Если придерживаться правил конкретного историзма, то можно отметить и неизбежность (а следовательно, плодотворность) этой художественной стратегии на этапе противостояния официозу, и ее контрпродуктивность (следовательно, архаичность) на этапе следующем, когда к нам тоже нагрянул рынок, а постмодернистская литература, как партизан из старинного анекдота, продолжала пускать под откос поезда несуществующего уже противника вместо того, чтобы оборотиться лицом к новым историческим вызовам. Счет пошел уже иной, и трудно не согласиться с Михаилом Эдельштейном, когда он замечает, что «по дороге от Венедикта Ерофеева к Владимиру Сорокину из литературы исчез человек. Остались деконструкция авторитетных дискурсов, философские схемы, языковые игры – ушли тоска, боль, любовь». И трудно бранить читателя за равнодушие к постмодернистским «играм», поскольку он интуитивно чувствует, что «играют» наши постмодернисты отнюдь не с ним, а друг с другом и, в лучшем случае, с западными славистами.

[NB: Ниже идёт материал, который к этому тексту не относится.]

@[simp] theorem Chip.mxSyncAt_stores (c : Chip) : (Chip.mxSyncAt c).stores = c.stores := by
  simp [Chip.mxSyncAt]

@[simp] theorem Chip.mxSyncAt_seat (c : Chip) : (Chip.mxSyncAt c).seat = c.seat := by
  simp [Chip.mxSyncAt]

@[simp] theorem Chip.mxBoundary_sound (c : Chip) (h : c.sound = true) : (Chip.mxBoundary c).sound = true := by
  simp (contextual := true) (maxDischargeDepth := 60) [Chip.mxBoundary, h]

@[simp] theorem Chip.mxBoundary_stores (c : Chip) : (Chip.mxBoundary c).stores = c.stores := by
  simp [Chip.mxBoundary]

@[simp] theorem Chip.mxBoundary_seat (c : Chip) : (Chip.mxBoundary c).seat = c.seat := by
  simp [Chip.mxBoundary]

@[simp] theorem Chip.mxDone_sound (c : Chip) (h : c.sound = true) : (Chip.mxDone c).sound = true := by
  simp (contextual := true) (maxDischargeDepth := 60) [Chip.mxDone, h]

@[simp] theorem Chip.mxDone_stores (c : Chip) : (Chip.mxDone c).stores = c.stores := by
  rfl

@[simp] theorem Chip.mxDone_seat (c : Chip) : (Chip.mxDone c).seat = c.seat := by
  rfl

@[simp] theorem Chip.mxRowEnd_sound (c : Chip) (r : Nat) (h : c.sound = true) : (Chip.mxRowEnd c r).sound = true := by
  simp (contextual := true) (maxDischargeDepth := 60) [Chip.mxRowEnd, h]

@[simp] theorem Chip.mxRowEnd_stores (c : Chip) (r : Nat) : (Chip.mxRowEnd c r).stores = c.stores := by
  simp [Chip.mxRowEnd]

@[simp] theorem Chip.mxRowEnd_seat (c : Chip) (r : Nat) : (Chip.mxRowEnd c r).seat = c.seat := by
  simp [Chip.mxRowEnd]

@[simp] theorem Chip.zoneWrite_sound (c : Chip) (a : Nat) (v : Word) (mask : Word) (h : c.sound = true) :
    (Chip.zoneWrite c a v mask).sound = true := by
  simp (contextual := true) (maxDischargeDepth := 60) [Chip.zoneWrite, h]

@[simp] theorem Chip.zoneWrite_stores (c : Chip) (a : Nat) (v : Word) (mask : Word) : (Chip.zoneWrite c a v
    mask).stores = c.stores := by
  simp [Chip.zoneWrite]

@[simp] theorem Chip.zoneWrite_seat (c : Chip) (a : Nat) (v : Word) (mask : Word) : (Chip.zoneWrite c a v
    mask).seat = c.seat := by
  simp [Chip.zoneWrite]

@[simp] theorem Chip.tmr0Period_sound (c : Chip) (h : c.sound = true) : (Chip.tmr0Period c).sound = true := by
  have hr : ∀ (l : List Nat) (b : Bool) (c : Chip), c.sound = true → (l.foldl (fun (acc : Chip × Bool) k =>
      let x := acc.1.patPeriod k
      (x.1, acc.2 || x.2)) (c, b)).1.sound = true := by
    intro l
    induction l with
    | nil => exact fun _ _ hc => hc
    | cons k t ih => exact fun b c hc => ih _ _ (by simp [hc])
  have h1 := hr (List.range 8) false c h
  unfold Chip.tmr0Period
  extract_lets r c1
  have hc1 : c1.sound = true := by simp only [c1]; split <;> simp [r, h1]
  clear_value c1
  split <;> simp [hc1]

@[simp] theorem Chip.tmr0Period_stores (c : Chip) : (Chip.tmr0Period c).stores = c.stores := by
  have hr : ∀ (l : List Nat) (b : Bool) (c : Chip), (l.foldl (fun (acc : Chip × Bool) k =>
      let x := acc.1.patPeriod k
      (x.1, acc.2 || x.2)) (c, b)).1.stores = c.stores := by
    intro l
    induction l with
    | nil => exact fun _ _ => rfl
    | cons k t ih => exact fun b c => (ih _ _).trans (by simp)
  have h1 := hr (List.range 8) false c
  unfold Chip.tmr0Period
  extract_lets r c1
  have hc1 : c1.stores = c.stores := by simp only [c1]; split <;> simp [r, h1]
  clear_value c1
  split <;> simp [hc1]

@[simp] theorem Chip.tmr0Period_seat (c : Chip) : (Chip.tmr0Period c).seat = c.seat := by
  have hr : ∀ (l : List Nat) (b : Bool) (c : Chip), (l.foldl (fun (acc : Chip × Bool) k =>
      let x := acc.1.patPeriod k
      (x.1, acc.2 || x.2)) (c, b)).1.seat = c.seat := by
    intro l
    induction l with
    | nil => exact fun _ _ => rfl
    | cons k t ih => exact fun b c => (ih _ _).trans (by simp)
  have h1 := hr (List.range 8) false c
  unfold Chip.tmr0Period
  extract_lets r c1
  have hc1 : c1.seat = c.seat := by simp only [c1]; split <;> simp [r, h1]
  clear_value c1
  split <;> simp [hc1]

@[simp] theorem Chip.twpErr_sound (c : Chip) (code : Nat) (h : c.sound = true) : (Chip.twpErr c code).sound =
    true := by
  simp (contextual := true) (maxDischargeDepth := 60) [Chip.twpErr, h]

@[simp] theorem Chip.twpErr_stores (c : Chip) (code : Nat) : (Chip.twpErr c code).stores = c.stores := by
  rfl

@[simp] theorem Chip.twpErr_seat (c : Chip) (code : Nat) : (Chip.twpErr c code).seat = c.seat := by
  rfl

@[simp] theorem Chip.tmr0Write_sound (c : Chip) (v : Word) (h : c.sound = true) : (Chip.tmr0Write c v).sound =
    true := by
  simp (contextual := true) (maxDischargeDepth := 60) [Chip.tmr0Write, h]

@[simp] theorem Chip.tmr0Write_stores (c : Chip) (v : Word) : (Chip.tmr0Write c v).stores = c.stores := by
  simp [Chip.tmr0Write]

@[simp] theorem Chip.tmr0Write_seat (c : Chip) (v : Word) : (Chip.tmr0Write c v).seat = c.seat := by
  simp [Chip.tmr0Write]

@[simp] theorem Chip.twpDown_sound (c : Chip) (h : c.sound = true) : (Chip.twpDown c).sound = true := by
  simp (contextual := true) (maxDischargeDepth := 60) [Chip.twpDown, h]

@[simp] theorem Chip.twpDown_stores (c : Chip) : (Chip.twpDown c).stores = c.stores := by
  rfl

@[simp] theorem Chip.twpDown_seat (c : Chip) : (Chip.twpDown c).seat = c.seat := by
  rfl
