-- ==== Sys2Proof/Laws/Flash.lean ====
section
/-! SUPPORT. Every operation of Machine/Flash.lean keeps the part sound; those that touch no store leave the stores as
they are, and those that enter no mode leave the mode and its cause. -/

namespace Sys2Proof.Machine

open Sys2Proof

@[simp] theorem Chip.flashProgram_sound (c : Chip) (a : Nat) (bs : List Byte) (h : c.sound = true) :
    (Chip.flashProgram c a bs).sound = true := by
  simp (contextual := true) (maxDischargeDepth := 60) [Chip.flashProgram, Stores.wf_iff, h]

@[simp] theorem Chip.flashProgram_seat (c : Chip) (a : Nat) (bs : List Byte) : (Chip.flashProgram c a bs).seat =
    c.seat := by
  rfl

@[simp] theorem Chip.flashErase_sound (c : Chip) (a : Nat) (n : Nat) (h : c.sound = true) : (Chip.flashErase c a
    n).sound = true := by
  simp (contextual := true) (maxDischargeDepth := 60) [Chip.flashErase, Stores.wf_iff, h]

@[simp] theorem Chip.flashErase_seat (c : Chip) (a : Nat) (n : Nat) : (Chip.flashErase c a n).seat = c.seat := by
  rfl

@[simp] theorem Chip.flashOpen_sound (c : Chip) (a : Nat) (n : Nat) (h : c.sound = true) : (Chip.flashOpen c a
    n).sound = true := by
  simp (contextual := true) (maxDischargeDepth := 60) [Chip.flashOpen, Stores.wf_iff, h]

@[simp] theorem Chip.flashOpen_seat (c : Chip) (a : Nat) (n : Nat) : (Chip.flashOpen c a n).seat = c.seat := by
  rfl

@[simp] theorem Chip.giveFlash_sound (c : Chip) (h : c.sound = true) : (Chip.giveFlash c).sound = true := by
  simp (contextual := true) (maxDischargeDepth := 60) [Chip.giveFlash, h]

@[simp] theorem Chip.giveFlash_stores (c : Chip) : (Chip.giveFlash c).stores = c.stores := by
  simp [Chip.giveFlash]

@[simp] theorem Chip.giveFlash_seat (c : Chip) : (Chip.giveFlash c).seat = c.seat := by
  simp [Chip.giveFlash]

@[simp] theorem Chip.scanLedger_sound (c : Chip) (h : c.sound = true) : (Chip.scanLedger c).sound = true := by
  simp (contextual := true) (maxDischargeDepth := 60) [Chip.scanLedger, h]

@[simp] theorem Chip.scanLedger_stores (c : Chip) : (Chip.scanLedger c).stores = c.stores := by
  rfl

@[simp] theorem Chip.scanLedger_seat (c : Chip) : (Chip.scanLedger c).seat = c.seat := by
  rfl

@[simp] theorem Chip.popRecord_sound (c : Chip) (h : c.sound = true) : (Chip.popRecord c).sound = true := by
  simp (contextual := true) (maxDischargeDepth := 60) [Chip.popRecord, h]

@[simp] theorem Chip.popRecord_stores (c : Chip) : (Chip.popRecord c).stores = c.stores := by
  rfl

@[simp] theorem Chip.popRecord_seat (c : Chip) : (Chip.popRecord c).seat = c.seat := by
  rfl

@[simp] theorem Chip.attemptStart_sound (c : Chip) (h : c.sound = true) : (Chip.attemptStart c).sound = true := by
  unfold Chip.attemptStart; split <;> simp (contextual := true) (maxDischargeDepth := 60) [h]

@[simp] theorem Chip.attemptStart_seat (c : Chip) : (Chip.attemptStart c).seat = c.seat := by
  unfold Chip.attemptStart; split <;> simp

@[simp] theorem Chip.nextSlot_sound (c : Chip) (h : c.sound = true) : (Chip.nextSlot c).sound = true := by
  simp (contextual := true) (maxDischargeDepth := 60) [Chip.nextSlot, h]

@[simp] theorem Chip.nextSlot_stores (c : Chip) : (Chip.nextSlot c).stores = c.stores := by
  rfl

@[simp] theorem Chip.nextSlot_seat (c : Chip) : (Chip.nextSlot c).seat = c.seat := by
  rfl

@[simp] theorem Chip.attemptFail_sound (c : Chip) (h : c.sound = true) : (Chip.attemptFail c).sound = true := by
  simp (contextual := true) (maxDischargeDepth := 60) [Chip.attemptFail, h]

@[simp] theorem Chip.attemptFail_seat (c : Chip) : (Chip.attemptFail c).seat = c.seat := by
  rfl

@[simp] theorem Chip.attemptOver_sound (c : Chip) (h : c.sound = true) : (Chip.attemptOver c).sound = true := by
  unfold Chip.attemptOver; split <;> simp (contextual := true) (maxDischargeDepth := 60) [h]

@[simp] theorem Chip.attemptOver_stores (c : Chip) : (Chip.attemptOver c).stores = c.stores := by
  unfold Chip.attemptOver; split <;> simp

@[simp] theorem Chip.attemptOver_seat (c : Chip) : (Chip.attemptOver c).seat = c.seat := by
  unfold Chip.attemptOver; split <;> simp

@[simp] theorem Chip.appendReady_sound (c : Chip) (h : c.sound = true) : (Chip.appendReady c).sound = true := by
  unfold Chip.appendReady; split <;> simp (contextual := true) (maxDischargeDepth := 60) [h]

@[simp] theorem Chip.appendReady_seat (c : Chip) : (Chip.appendReady c).seat = c.seat := by
  unfold Chip.appendReady; split <;> simp

@[simp] theorem Chip.appendTimeout_sound (c : Chip) (h : c.sound = true) : (Chip.appendTimeout c).sound = true := by
  unfold Chip.appendTimeout; split <;> simp (contextual := true) (maxDischargeDepth := 60) [h]

@[simp] theorem Chip.appendTimeout_seat (c : Chip) : (Chip.appendTimeout c).seat = c.seat := by
  unfold Chip.appendTimeout; split <;> simp

@[simp] theorem Chip.appended_sound (c : Chip) (r : LedgerReq) (h : c.sound = true) : (Chip.appended c r).sound
    = true := by
  simp (contextual := true) (maxDischargeDepth := 60) [Chip.appended, h]

@[simp] theorem Chip.appended_stores (c : Chip) (r : LedgerReq) : (Chip.appended c r).stores = c.stores := by
  rfl

@[simp] theorem Chip.appended_seat (c : Chip) (r : LedgerReq) : (Chip.appended c r).seat = c.seat := by
  rfl

@[simp] theorem Chip.ledgerIdx_sound (c : Chip) (v : Word) (h : c.sound = true) : (Chip.ledgerIdx c v).sound =
    true := by
  simp (contextual := true) (maxDischargeDepth := 60) [Chip.ledgerIdx, h]

@[simp] theorem Chip.ledgerIdx_stores (c : Chip) (v : Word) : (Chip.ledgerIdx c v).stores = c.stores := by
  simp [Chip.ledgerIdx]

@[simp] theorem Chip.ledgerIdx_seat (c : Chip) (v : Word) : (Chip.ledgerIdx c v).seat = c.seat := by
  simp [Chip.ledgerIdx]

@[simp] theorem Chip.setHostBuf_sound (c : Chip) (bs : List Byte) (h : c.sound = true) : (Chip.setHostBuf c
    bs).sound = true := by
  simp (contextual := true) (maxDischargeDepth := 60) [Chip.setHostBuf, h]

@[simp] theorem Chip.setHostBuf_stores (c : Chip) (bs : List Byte) : (Chip.setHostBuf c bs).stores = c.stores := by
  simp [Chip.setHostBuf]

@[simp] theorem Chip.setHostBuf_seat (c : Chip) (bs : List Byte) : (Chip.setHostBuf c bs).seat = c.seat := by
  simp [Chip.setHostBuf]

@[simp] theorem Chip.hostEnd_sound (c : Chip) (err : Nat) (h : c.sound = true) : (Chip.hostEnd c err).sound =
    true := by
  simp (contextual := true) (maxDischargeDepth := 60) [Chip.hostEnd, h]

@[simp] theorem Chip.hostEnd_stores (c : Chip) (err : Nat) : (Chip.hostEnd c err).stores = c.stores := by
  rfl

@[simp] theorem Chip.hostEnd_seat (c : Chip) (err : Nat) : (Chip.hostEnd c err).seat = c.seat := by
  rfl

@[simp] theorem Chip.hostGo_sound (c : Chip) (op : Nat) (len : Nat) (answer : Nat) (h : c.sound = true) :
    (Chip.hostGo c op len answer).sound = true := by
  simp (contextual := true) (maxDischargeDepth := 60) [Chip.hostGo, h]

@[simp] theorem Chip.hostGo_stores (c : Chip) (op : Nat) (len : Nat) (answer : Nat) : (Chip.hostGo c op len
    answer).stores = c.stores := by
  simp [Chip.hostGo]

@[simp] theorem Chip.hostGo_seat (c : Chip) (op : Nat) (len : Nat) (answer : Nat) : (Chip.hostGo c op len
    answer).seat = c.seat := by
  simp [Chip.hostGo]

@[simp] theorem Chip.hostTouch_sound (c : Chip) (a : Nat) (n : Nat) (h : c.sound = true) : (Chip.hostTouch c a
    n).sound = true := by
  simp (contextual := true) (maxDischargeDepth := 60) [Chip.hostTouch, h]

@[simp] theorem Chip.hostTouch_stores (c : Chip) (a : Nat) (n : Nat) : (Chip.hostTouch c a n).stores = c.stores := by
  simp [Chip.hostTouch]

@[simp] theorem Chip.hostTouch_seat (c : Chip) (a : Nat) (n : Nat) : (Chip.hostTouch c a n).seat = c.seat := by
  simp [Chip.hostTouch]

@[simp] theorem Chip.hostPerform_sound (c : Chip) (h : c.sound = true) : (Chip.hostPerform c).sound = true := by
  unfold Chip.hostPerform; split <;> simp (contextual := true) (maxDischargeDepth := 60) [h]

@[simp] theorem Chip.hostPerform_seat (c : Chip) : (Chip.hostPerform c).seat = c.seat := by
  unfold Chip.hostPerform; split <;> simp

@[simp] theorem Chip.hostIdle_sound (c : Chip) (h : c.sound = true) : (Chip.hostIdle c).sound = true := by
  simp (contextual := true) (maxDischargeDepth := 60) [Chip.hostIdle, h]

@[simp] theorem Chip.hostIdle_stores (c : Chip) : (Chip.hostIdle c).stores = c.stores := by
  rfl

@[simp] theorem Chip.hostIdle_seat (c : Chip) : (Chip.hostIdle c).seat = c.seat := by
  rfl

@[simp] theorem Chip.hostCmd_sound (c : Chip) (v : Word) (h : c.sound = true) : (Chip.hostCmd c v).sound = true := by
  simp (contextual := true) (maxDischargeDepth := 60) [Chip.hostCmd, h]

@[simp] theorem Chip.hostCmd_stores (c : Chip) (v : Word) : (Chip.hostCmd c v).stores = c.stores := by
  simp [Chip.hostCmd]

@[simp] theorem Chip.hostCmd_seat (c : Chip) (v : Word) : (Chip.hostCmd c v).seat = c.seat := by
  simp [Chip.hostCmd]

@[simp] theorem Chip.otpCtl_sound (c : Chip) (v : Word) (h : c.sound = true) : (Chip.otpCtl c v).sound = true := by
  simp (contextual := true) (maxDischargeDepth := 60) [Chip.otpCtl, h]

@[simp] theorem Chip.otpCtl_stores (c : Chip) (v : Word) : (Chip.otpCtl c v).stores = c.stores := by
  simp [Chip.otpCtl]

@[simp] theorem Chip.otpCtl_seat (c : Chip) (v : Word) : (Chip.otpCtl c v).seat = c.seat := by
  simp [Chip.otpCtl]

end Sys2Proof.Machine
end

Разумеется, изложенная здесь гипотеза груба, схематична и открыта для возражений. Но как ни возражай, а факты неумолимы. За без малого полвека своего существования западный постмодернизм действительно сумел пересечь границы и засыпать рвы. Или, говоря иными словами, он многое сделал для устранения оппозиции «массового» и «элитарного» в искусстве – прежде всего тем, что породил миддл-литературу (в широком диапазоне от «Имени Розы» У. Эко, «Хазарского словаря» М. Павича, «Волхва» Дж. Фаулза и «Парфюмера» П. Зюскинда до романов И. Уэлша, М. Уэльбека, А. Перес-Реверте, Х. Мураками, Ф. Бегбедера) и, идя навстречу требованиям рынка, отформатировал субжанр романа-бестселлера, востребованного неквалифицированным читательским большинством и, что не менее важно, эстетически приемлемого с точки зрения квалифицированного меньшинства.

В то время как русский постмодернизм за последние пятнадцать лет лишь углубил ров, отделяющий качественную словесность от массовой, своей бескомпромиссностью оттолкнув от себя (и от серьезной литературы) даже тех, кто потенциально способен был бы к ее восприятию. В отличие от западных писателей второй половины ХХ века, нацеленных прежде всего на художественное решение проблемы Другого (Чужого), русский постмодернизм, – по остроумному замечанию М. Липовецкого, – всю «энергию деконструкции направил исключительно на “чужое” и превратил ее, деконструкцию, в способ утверждения абсолютной правоты “своего” субъективно или социально избранного дискурса», тем самым претендуя уже и на абсолютно, казалось бы, не свойственную антиавторитарному (по определению) постмодернизму роль и «весомость культурной власти». Вполне комичную, ибо ее легитимность не признают ни квалифицированные читатели, ни рынок.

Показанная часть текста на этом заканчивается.